The Saint John Police Force is looking for a 6.6 per cent increase in its budget and the bulk of the $1.5 million in new funds will be directed to salary hikes for 147 unionized officers.
Saint John Police Chief Bill Reid made a presentation to city council on Tuesday night and told councillors he has very little control over his budget.
Reid said salaries and other built-in policing costs mean there is no way he can cut his budget down to a zero or two per cent increase as city council has requested.
"But I don't have the real money you're talking about. I don't have it. I don't have it to take away. Non-discretionary is 90.9 per cent,” Reid said.
The discretionary portions of the police budget include patrol cars, gasoline and officer training.
After a two-year wage freeze, police officers recently signed a new deal that will give them a 12 per cent increase over three years.
The salary increases are retroactive to the beginning of last year. Under the terms of the deal, unionized officers in the city will receive an extra 4.5 per cent for 2013, 3.75 per cent in 2014 and 3.75 per cent in 2015.
Saint John Mayor Mel Norton said on Tuesday he knew the large budget request was coming from the police.
The mayor sits on the police commission that approved the new contract. What Norton said he doesn't know yet is what the increase will do to city finances.
"It is very difficult to understand how we would find that resource," he said.
Norton estimated that it would take a six-cent property tax increase to raise the funds for the police budget.

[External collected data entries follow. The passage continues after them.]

-- ==== Sys2Proof/Safety.lean ====
section
/-!
DEFINITION. What counts as a safe run, in the terms that claims use: no stop, memories in canonical form, reachability.
-/
namespace Sys2Proof.Machine

/-- The answer of a step or of a meaning when it goes on. -/
def Goes (r : Result) : Prop := ∃ t, r = .next t

/-- Device memory stands in its canonical form. -/
abbrev State.MemOk (s : State) : Prop := Memory.wf s.mem = true

/-- States that the machine comes to from its state after reset, whatever inputs stand before it. -/
inductive Reachable : State → Prop where
  | start (inputs : List Input) : Reachable { State.reset with inputs := inputs }
  | step (s t : State) (h : Reachable s) (hs : Machine.step s = .next t) : Reachable t

/-- A safe run: every step of it goes on, and every state of it keeps its memory canonical. -/
def Safe (s : State) : Prop := s.MemOk ∧ Goes (Machine.step s)

end Sys2Proof.Machine
end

The new contract protects existing police officers from layoffs but the deal will allow reductions or the opportunity to convert some positions into civilian jobs in the future.
Saint John has been reviewing the spending of each of its departments. The city has asked what would happen if each department had its spending limited to a two-per-cent increase for inflation and what would happen if the budget was frozen.
The mayor started the process to give councillors a thorough understanding of the spending pressures in the city.
Norton also said in March the comprehensive review will almost certainly result in a shifting of funds and with some city services being cut.